William Moreton Condry MA, MSc (1 March 1918 – 30 May 1998), was a naturalist who was born in Birmingham, England. 

He earned degrees from the University of Birmingham, in French, from the University of London, in Latin, and from Aberystwyth University, in history.

Like his parents, he was a pacifist, and, being a conscientious objector worked as a forester in Herefordshire during World War II. He married a woman called Penny in 1946. The next year the West Wales Field Society (later the Dyfed Wildlife Trust) appointed him as their warden for Mid Wales, a post he held until 1956. He also edited their journal, Field Notes.

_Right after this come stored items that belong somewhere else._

-- ==== Sys2Proof/Certificates/Slice0/Obligations.lean ====
section
/-! DEFINITION. The statements about the block, for the provers. Each docstring names the rules of spec/ it formalises.
The block has no addressable memory (spec R60), so a frame speaks of every field of the state and of no byte of
memory. Where a statement gives control-state fields other than `busy` and `phase` after a response (`req`, `iter`,
`expSnap`), it says what this model keeps in them (log entries 11 and 18, DESIGN CHOICE): by R43 they carry no
information between requests. -/

section

open Sys2Proof Sys2Proof.Machine

/-! ## Encoding of requests -/

/-- Decoding an encoded instruction gives it back, with every operand at every value (R91, R93 to R96, R102). -/
def Obligations.DecodeOfEncode : Prop := ∀ i : Instr, decode (encode i) = .ok i

/-- A request the decoder accepts is the encoding of the instruction it reads: no accepted request carries anything
else (R94, R97 checks 1 to 5). -/
def Obligations.EncodeOfDecode : Prop := ∀ (r : Request) (i : Instr), decode r = .ok i → encode i = r

/-- Descriptor words written out in the spec decode to the requests they stand for (R122). -/
def Obligations.SpecDescriptorsDecode : Prop :=
  decode (Request.ofDesc 0x00000000#32) = .ok .status ∧
  decode (Request.ofDesc 0x0023002C#32) = .ok (.read .shared 0x002C#16) ∧
  decode { Request.ofDesc 0x00020001#32 with data := [1, 2, 3, 4, 5, 6] } = .ok (.write .cell 0x0001#16 [1, 2, 3, 4, 5, 6]) ∧
  decode (Request.ofDesc 0x00110027#32) = .ok (.command .pack 0x0027#16) ∧
  decode (Request.ofDesc 0x00440000#32) = .ok (.wake .B) ∧
  decode (Request.ofDesc 0x00050000#32) = .ok (.ready .A) ∧
  decode { Request.ofDesc 0x004C0000#32 with count := 2, counter := 5, bytes := [7] } = .ok (.parserd .B 2 5 [7]) ∧
  decode (Request.ofDesc 0x002E0000#32) = .ok (.ctrreset .shared)

/-- Every request in the reserved space, `OP = 0xF`, `CLS = 3` whatever the op, or a nonzero bit of 31:23, is refused:
the response is `IllegalRequest`, no collaborator is called, and no state is written (R101, R99) but the control state:
the block is idle again, and `req` holds the request that R255 latched before the check, which is the model's choice (log
entry 11). -/
def Obligations.ReservedEncodingsAreRefused : Prop :=
  ∀ (s : State) (r : Request) (rest : List Request), s.ctl.busy = false → s.host = r :: rest →
    (r.desc.extractLsb' 16 4 = 0xF#4 ∨ r.desc.extractLsb' 23 9 ≠ 0#9 ∨
      r.desc.extractLsb' 20 2 = 3#2) →
    step s = .next { s with
      host := rest
      trace := s.trace ++ [.response ⟨7, 0, 0, 0, [], 0⟩]
      ctl := { s.ctl with busy := false, req := r, phase := .idle } }

/-- A request with a nonzero descriptor field or record field that its op does not use is refused (R97 checks 3 and 4,
R94): a STATUS, INIT or PROBE with any nonzero field, a READ with a PORT, a WAKE with a CLS, a CRC15 with a
counter, and so on for every op. After the refusal `req` holds the request that R255 latched before the check, which is
the model's choice (log entry 11); nothing else is written (R99). -/
def Obligations.UnusedFieldsAreRefused : Prop :=
  ∀ (s : State) (r : Request) (rest : List Request) (op : Op), s.ctl.busy = false → s.host = r :: rest →
    opOfCode (r.desc.extractLsb' 16 4) = some op →
    (((opUses op).cmd = false ∧ r.desc.extractLsb' 0 16 ≠ 0#16) ∨
      ((opUses op).cls = false ∧ r.desc.extractLsb' 20 2 ≠ 0#2) ∨
      ((opUses op).port = false ∧ r.desc.extractLsb' 22 1 ≠ 0#1) ∨
      ((opUses op).data = false ∧ r.data ≠ []) ∨
      ((opUses op).bytes = false ∧ r.bytes ≠ []) ∨
      ((opUses op).count = false ∧ r.count ≠ 0) ∨
      ((opUses op).index = false ∧ r.index ≠ 0) ∨
      ((opUses op).counter = false ∧ r.counter ≠ 0)) →
    step s = .next { s with
      host := rest
      trace := s.trace ++ [.response ⟨7, 0, 0, 0, [], 0⟩]
      ctl := { s.ctl with busy := false, req := r, phase := .idle } }

/-- An instruction that fails one of the operand checks 6 to 9 of R97 gets `IllegalRequest` and changes nothing else,
and a well-formed one is never answered with `IllegalRequest` (R97, R98, R99, R301). -/
def Obligations.IllegalRequestExactlyWhenIllFormed : Prop :=
  (∀ (i : Instr) (s : State), i.wf s.cfg = false →
    exec i s = .next { s with
      trace := s.trace ++ [.response ⟨7, 0, 0, 0, [], 0⟩]
      ctl := { s.ctl with busy := false, phase := .idle } }) ∧
  (∀ (i : Instr) (s t : State) (evs : List Event) (r : Response), i.wf s.cfg = true → exec i s = .next t →
    Answered s t evs r → r.status ≠ 7#3)

/-! ## The step -/

/-- A step runs the instruction its oldest request decodes to, with that request taken off the host's queue and
latched (R255, R75). -/
def Obligations.StepRunsTheDecodedInstruction : Prop :=
  ∀ (s : State) (r : Request) (rest : List Request) (i : Instr), s.ctl.busy = false → s.host = r :: rest →
    decode r = .ok i →
    step s = exec i { s with host := rest, ctl := { s.ctl with busy := true, req := r } }

/-- With no request offered the block waits (R341). -/
def Obligations.IdleBlockWaits : Prop :=
  ∀ s : State, s.ctl.busy = false → s.host = [] → step s = .next s

/-- Every request completes with exactly one response, its last event, and leaves the block idle, the configuration as
it was, the other requests waiting, and one transport answer used up per exchange (R312, R75, R255, R30, R31). That `req`
then still holds the request is the model's choice (log entry 18). -/
def Obligations.EveryRequestIsAnswered : Prop :=
  ∀ (s : State) (r : Request) (rest : List Request), s.ctl.busy = false → s.host = r :: rest →
    ∃ (t : State) (evs : List Event) (resp : Response), step s = .next t ∧ Answered s t evs resp ∧
      t.ctl.busy = false ∧ t.ctl.phase = .idle ∧ t.ctl.req = r ∧
      t.cfg = s.cfg ∧ t.host = rest ∧ t.answers = s.answers.drop (xferCount evs)

/-- Block reset leaves ChainInfo at `Complete`, both counts `n`, port A, both counters and the tally 0, the control state
idle and no collaborator call made (R340, R341, R342); the invariant of the block between requests holds there, for
every instance within the model's bounds (R12; the range of the tally limit is log entry 17), and so at the model's reset
state, whose instance is the model's choice (log entries 1 and 2). The invariant's clause that both chip-select lines are
deasserted rests at reset on log entry 9 (DEDUCED): R342 only assumes it of the platform until the block first drives
them. -/
def Obligations.InvariantAtReset : Prop :=
  (∀ c : Params,
    (State.resetOf c).chain = { status := .complete, availA := c.deviceCount, availB := c.deviceCount,
                                currentPort := .A, ctr := { cell := 0, pack := 0 }, tally := 0 } ∧
    (State.resetOf c).ctl.busy = false ∧ (State.resetOf c).ctl.phase = .idle ∧ (State.resetOf c).trace = [] ∧
    (State.resetOf c).cfg = c) ∧
  (∀ c : Params, c.wf = true → (State.resetOf c).Inv) ∧ State.reset.Inv

/-- Every step keeps the invariant: parameters in bounds, `status` and `avail` agree (R37), counts at most `n` (R34),
the tally below its limit (R41), the block idle (R43), both chip-selects deasserted (R202). -/
def Obligations.StepKeepsTheInvariant : Prop :=
  ∀ s t : State, s.Inv → step s = .next t → t.Inv

/-- The tally counts within one SingleBreak period: outside `SingleBreak` it is 0, and every step keeps that (R41,
R228, R261, R262). -/
def Obligations.TallyIsZeroOutsideSingleBreak : Prop :=
  ∀ s t : State, (s.chain.status ≠ .singleBreak → s.chain.tally = 0) → step s = .next t →
    (t.chain.status ≠ .singleBreak → t.chain.tally = 0)

/-- The chip-select lines: along the events of any step the block never asserts both ports at once, exchanges only while
exactly one is asserted and deasserts it right after, and responds only with both deasserted (R202, R203, R205). -/
def Obligations.ChipSelectDiscipline : Prop :=
  ∀ s t : State, s.cs = CsLines.idle → step s = .next t →
    t.cs = CsLines.idle ∧ ∃ evs, t.trace = s.trace ++ evs ∧ csDisciplined CsLines.idle evs = true

/-- `SpiError` and only `SpiError` follows a failed exchange, at its first occurrence: a request's response is
`SpiError` if and only if one of its exchanges failed, and nothing follows that exchange but the deassertion of the
chip-select and the response (R275, R302, R308). -/
def Obligations.FailedExchangeEndsTheRequest : Prop :=
  ∀ (s t : State) (i : Instr) (evs : List Event) (r : Response), exec i s = .next t → Answered s t evs r →
    (r.status = 2#3 ↔ ∃ e ∈ evs, e.isFailedXfer = true) ∧
    (∀ (pre post : List Event) (e : Event), evs = pre ++ e :: post → e.isFailedXfer = true →
      ∃ P, post = [.setCs P .deasserted])

/-! ## CRC engine -/

/-- The 15-bit command CRC is the remainder of a polynomial division over GF(2) by
`x^15 + CRC15_POLY`: the seed, shifted past the message, plus the message times `x^15`, plus the CRC, is a multiple of
the generator (R131). -/
def Obligations.CommandCrcIsTheRemainder : Prop :=
  ∀ (c : Params) (bs : Bytes), ∃ q : Polynomial (ZMod 2),
    gf2 (msbFirst c.crc15Seed) * Polynomial.X ^ (8 * bs.length) + gf2 (bs.flatMap msbFirst) * Polynomial.X ^ 15 +
      gf2 (msbFirst (crc15Of c bs)) = q * (Polynomial.X ^ 15 + gf2 (msbFirst c.crc15Poly))

/-- The 10-bit data CRC is the remainder, by `x^10 + CRC10_POLY[9:0]`, of the data bits followed by the 6 counter bits
(R138, R139). -/
def Obligations.DataCrcIsTheRemainder : Prop :=
  ∀ (c : Params) (bs : Bytes) (ctr : BitVec 6), ∃ q : Polynomial (ZMod 2),
    gf2 (msbFirst c.crc10Seed) * Polynomial.X ^ (8 * bs.length + 6) +
      gf2 (bs.flatMap msbFirst ++ msbFirst ctr) * Polynomial.X ^ 10 + gf2 (msbFirst (dataCrc c bs ctr)) =
      q * (Polynomial.X ^ 10 + gf2 (msbFirst (c.crc10Poly.setWidth 10)))

/-- The command CRC word is `{crc15, 0}`: the remainder in bits 15:1, bit 0 always 0 (R132, R111). -/
def Obligations.CommandCrcWordLayout : Prop :=
  ∀ (c : Params) (bs : Bytes), (commandCrc c bs).extractLsb' 1 15 = crc15Of c bs ∧ (commandCrc c bs).getLsbD 0 = false

/-- The table-driven forms of the command CRC and of the data bytes' part of the data CRC agree with the bit-serial ones
on every byte string and for every parameter (R133, R137, R141, R142). -/
def Obligations.CrcTableFormsAgree : Prop :=
  ∀ (c : Params) (bs : Bytes), commandCrcByTable c bs = commandCrc c bs ∧
    crc10BytesByTable c bs = crcBytes (c.crc10Poly.setWidth 10) c.crc10Seed bs

/-- Different counters give different data CRCs of the same bytes, for a generator with a constant term, such as the
default one (R140). -/
def Obligations.CountersGiveDifferentDataCrcs : Prop :=
  ∀ (c : Params) (bs : Bytes) (x y : BitVec 6), c.crc10Poly.getLsbD 0 = true → x ≠ y → dataCrc c bs x ≠ dataCrc c bs y

/-- CRC15 answers the command CRC word of its bytes, of any length, and changes nothing else (R135). -/
def Obligations.Crc15Answers : Prop :=
  ∀ (bs : Bytes) (s : State),
    exec (.crc15 bs) s = .next { s with
      trace := s.trace ++ [.response ⟨0, 0, 0, 0, [], (commandCrc s.cfg bs).setWidth 32⟩]
      ctl := { s.ctl with busy := false, phase := .idle } }

/-- CRC10 answers the data CRC of its bytes, of any length, and a counter of 0..63, and changes nothing else (R140). -/
def Obligations.Crc10Answers : Prop :=
  ∀ (bs : Bytes) (counter : BitVec 8) (s : State), counter.toNat ≤ 63 →
    exec (.crc10 bs counter) s = .next { s with
      trace := s.trace ++ [.response ⟨0, 0, 0, 0, [], (dataCrc s.cfg bs (counter.extractLsb' 0 6)).setWidth 32⟩]
      ctl := { s.ctl with busy := false, phase := .idle } }

/-! ## Framing -/

/-- BUILDCMD answers `{cmd[15:8], cmd[7:0], w[15:8], w[7:0]}` with `w` the command CRC word of the first two bytes, for
every 16-bit command, and changes nothing else (R165, R110). -/
def Obligations.BuildcmdAnswers : Prop :=
  ∀ (cmd : Word) (s : State),
    exec (.buildcmd cmd) s = .next { s with
      trace := s.trace ++ [.response ⟨0, 0, 0, 0,
        [cmd.extractLsb' 8 8, cmd.extractLsb' 0 8,
          (commandCrc s.cfg [cmd.extractLsb' 8 8, cmd.extractLsb' 0 8]).extractLsb' 8 8,
          (commandCrc s.cfg [cmd.extractLsb' 8 8, cmd.extractLsb' 0 8]).extractLsb' 0 8], 0⟩]
      ctl := { s.ctl with busy := false, phase := .idle } }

He was warden at the Royal Society for the Protection of Birds's  reserve from its inception in 1969, until his in 1982, he and Penny having lived at Ynys Edwin cottage there since 1959 at the invitation of Hugh Mapin, the owner of the estate. Condry was one of the main forces in the preservation of the red kite in Wales. He wrote many guides and nature books, including two volumes in Collins' New Naturalist series, Snowdonia National Park (1966) and The Natural History of Wales (1984). Pathway to the Wild (1975) and Wildlife My Life (1995) are autobiographical.

He contributed, fortnightly, to The Guardians Country Diary column for over forty years, and appeared on several BBC Radio programmes.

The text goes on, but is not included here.